The third-ranking selection was “national security issues” as the key factor in a Supreme Court decision. In the real Apple-FBI conflict, investigators claimed to need Apple’s help in accessing a phone used by one of the terrorists in the San Bernardino mass shootings. The FBI later reported it was able to gain access through a third-party “hacker.”
A smaller segment of attendees said a company’s own business interests in being able to protect its customer’s privacy would predominate. Some argued that companies such as Apple must be able to back up promises to customers that phone data is secure, if only to be competitive with cell phone manufacturers in other nations.
Other attendees cited a variety of issues — some raised by the lawyers representing the fictional cell phone manufacturer “Pear” or representing the government — many asking, essentially, whether the kind of computer code development sought by the FBI to be used to gain access to phones was even speech protected under the First Amendment.
Each side argued its position before an eight-member High Court, with rebuttal time, in a proceeding that mimicked actual Supreme Court sessions. Both the Pear and the United States legal teams had written briefs to support their oral arguments.
Noted First Amendment lawyers Robert Corn-Revere and Ronald G. London represented Pear, and argued that the United States was asking the fictional company to create an entirely new function in providing access to an iPhone, thus creating new literary work — which would be protected by the First Amendment.

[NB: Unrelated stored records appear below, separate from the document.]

/-- An instruction of the IDLE phase that no check rejects reports no error. -/
theorem err_of_exec_passed {i : Instr} {s t : State} (hcmd : ∀ v, i ≠ .wr cmdNo v) (hb : s.busy = false)
    (hr : rejectionOf s i = none) (hs : s.status.err = false) (h : exec i s = .next t) : t.status.err = false := by
  obtain hw | ⟨a, rfl⟩ := weField_encode_or_rd i
  · rw [exec_of_idle hw hb] at h
    cases h
    exact (landOf_lands i s.settled hw (wf_of_passed hcmd hr)).err_of_passed ((rejectionOf_settled s i).trans hr) hs
  · rw [exec_rd, hb] at h
    cases h
    exact hs

/-- An error newly reported in the IDLE phase is that of a check that failed, and the report is all that happened
(R195 (a)). -/
theorem rejection_of_new_error {i : Instr} {s t : State} (hcmd : ∀ v, i ≠ .wr cmdNo v) (hb : s.busy = false)
    (hs : s.status.err = false) (h : exec i s = .next t) (ht : t.status.err = true) :
    ∃ e, rejectionOf s i = some e ∧ t = s.rejected e.cause e.einfo := by
  obtain hr | ⟨e, he⟩ := Option.eq_none_or_eq_some (rejectionOf s i)
  · have hno := err_of_exec_passed hcmd hb hr hs h
    cases ht.symm.trans hno
  · rw [exec_of_rejection hb he] at h
    cases h
    exact ⟨e, he, rfl⟩

/-- No data written to CMD selects a write to CMD. -/
theorem decodeCommand_ne_wr_cmdNo (v w : Word) : decodeCommand v ≠ .wr cmdNo w := by
  intro h
  have hwf := decodeCommand_wf v
  simp [h, Instr.wf] at hwf

/-- The causes of the two checks that STEP and RUN share: not loaded, then too long (R168, R169). -/
theorem cause_of_state_then_length {notLoaded tooLong : Prop} [Decidable notLoaded] [Decidable tooLong] {e : Raised}
    (h : (if notLoaded then some ⟨.eState, 0⟩ else if tooLong then some ⟨.eLen, 0⟩ else none) = some e) :
    e.cause = .eState ∨ e.cause = .eLen := by
  split_ifs at h
  · cases h
    exact .inl rfl
  · cases h
    exact .inr rfl

/-- Settles O35: the error is that of a failed check, whose cause is read off `rejectionOf`; a write to CMD is the
command it selects. -/
theorem rejectedCommandChangesOnlyTheReport : Obligations.RejectedCommandChangesOnlyTheReport := by
  intro i s t hb hs h ht
  by_cases hwr : ∃ v, i = .wr cmdNo v
  · obtain ⟨v, rfl⟩ := hwr
    rw [exec_wr_cmd] at h
    obtain ⟨e, -, rfl⟩ := rejection_of_new_error (decodeCommand_ne_wr_cmdNo v) hb hs h ht
    exact ⟨rfl, rfl, h⟩
  · obtain ⟨e, he, rfl⟩ := rejection_of_new_error (not_exists.1 hwr) hb hs h ht
    refine ⟨rfl, ?_⟩
    cases i with
    | cmdIllegal v =>
      cases he
      rfl
    | load => exact checkConfig_cause he
    | start => exact checkStart_cause he
    | step | run => exact cause_of_state_then_length he
    | nop | eval | clear | wr | rd => cases he

end Sys2Proof.Machine
end

/-! ## Reset and dropped writes (70_reset_and_hazards.md R220, R225) -/

section
namespace Sys2Proof.Machine

/-- Settles O10: such an edge is `resetEdge`, whatever the phase and the transaction; its read data is the pin of R56. -/
theorem resetWinsOverEverything : Obligations.ResetWinsOverEverything := by
  intro s hr
  have hread : hRdataPin s (nextPins s) =
      if (nextPins s).hValid ∧ (nextPins s).hWe = false then readReg s (nextPins s).hAddr else 0 := by
    simp [hRdataPin]
  rw [step_of_rst s hr, ← hread]
  rfl

/-- A micro-step neither reads nor writes BUSYWR. -/
theorem microStep_withBusywr (b : Bool) (s : State) : microStep (withBusywr b s) = withBusywr b (microStep s) := by
  have hseq : (withBusywr b s).seq = s.seq := rfl
  cases hp : s.seq.phase with
  | idle =>
    simp only [microStep, hseq, hp]
    rfl
  | run =>
    simp only [microStep, hseq, hp]
    rfl
  | eval =>
    have hsv : lowerSv (withBusywr b s) = withBusywr b (lowerSv s) := rfl
    simp only [microStep, hseq, hp, evalEdge, hsv, applyEvaluate_withBusywr]
    split <;> rfl

/-- A busy edge with a write starts its micro-step where the edge without a transaction does, but for BUSYWR. -/
theorem busyStart_of_write {s : State} (hv : (nextPins s).hValid = true) (hw : (nextPins s).hWe = true) :
    busyStart s = withBusywr true (takePins s) := by
  simp [busyStart, withBusywr, takePins, hRdataPin, hv, hw]

/-- Settles O17: the two edges run the same micro-step, which neither reads nor writes BUSYWR. -/
theorem droppedWriteDisturbsNothing : Obligations.DroppedWriteDisturbsNothing := by
  intro s hb hr hv hw
  have hdropped : step s = .next (withBusywr true (microStep (takePins s))) := by
    rw [step_of_busy s hb hr, busyStart_of_write hv hw, microStep_withBusywr]
  exact ⟨microStep (takePins s), step_of_nothing { s with inputs := idlePins :: s.inputs.tail } rfl rfl, hdropped⟩

end Sys2Proof.Machine
end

Former assistant U.S. Attorney Joseph DeMarco and co-counsel Jeffrey Barnum, a legal scholar and lawyer specializing in criminal and First Amendment law, argued the government does have the authority to compel companies to assist in a criminal investigation, and that there was no First Amendment protection for the kind of work the government was seeking — providing access only to a phone, not to the data it contained — for this single phone only.
The panel and legal teams were put together by Ronald K.L. Collins, the University of Washington Law School’s Harold S. Shefelman Scholar and former First Amendment Scholar at the Newseum Institute’s First Amendment Center; and Nan Mooney, a noted First Amendment lawyer based in Washington, D.C. Collins and Mooney also coordinated the filing of the written briefs.
Sitting as the Supreme Court were:
- Floyd Abrams, renowned First Amendment lawyer and author; visiting lecturer at the Yale Law School (as the chief justice)
- Harvey Rishikof, most recently dean of faculty at the National War College at the National Defense University; chair of the American Bar Association Standing Committee on Law and National Security advisory committee
- Nadine Strossen, former president of the American Civil Liberties Union; the John Marshall Harlan II Professor of Law at New York Law School
- Linda Greenhouse, Knight Distinguished Journalist in Residence and Joseph Goldstein Lecturer in Law at Yale Law School; longtime U.S. Supreme Court correspondent for The New York Times
- Lee Levine, renowned media lawyer; adjunct professor of law at the Georgetown University Law Center
- Stewart Baker, national security law and policy expert; former assistant secretary for policy at the U.S. Department of Homeland Security
- Stephen Vladeck, professor of law at American University Washington College of Law; nationally recognized expert on the role of the federal courts in the war on terrorism
- The Hon. Robert S. Lasnik, senior judge for the Western District of Washington at the U.S. District Court
As the presentation began, Abrams noted that unlike the actual Supreme Court, the arguments Wednesday at the Newseum were being live-streamed and video-recorded. He made a plea for the actual High Court to change its policy banning such video accounts.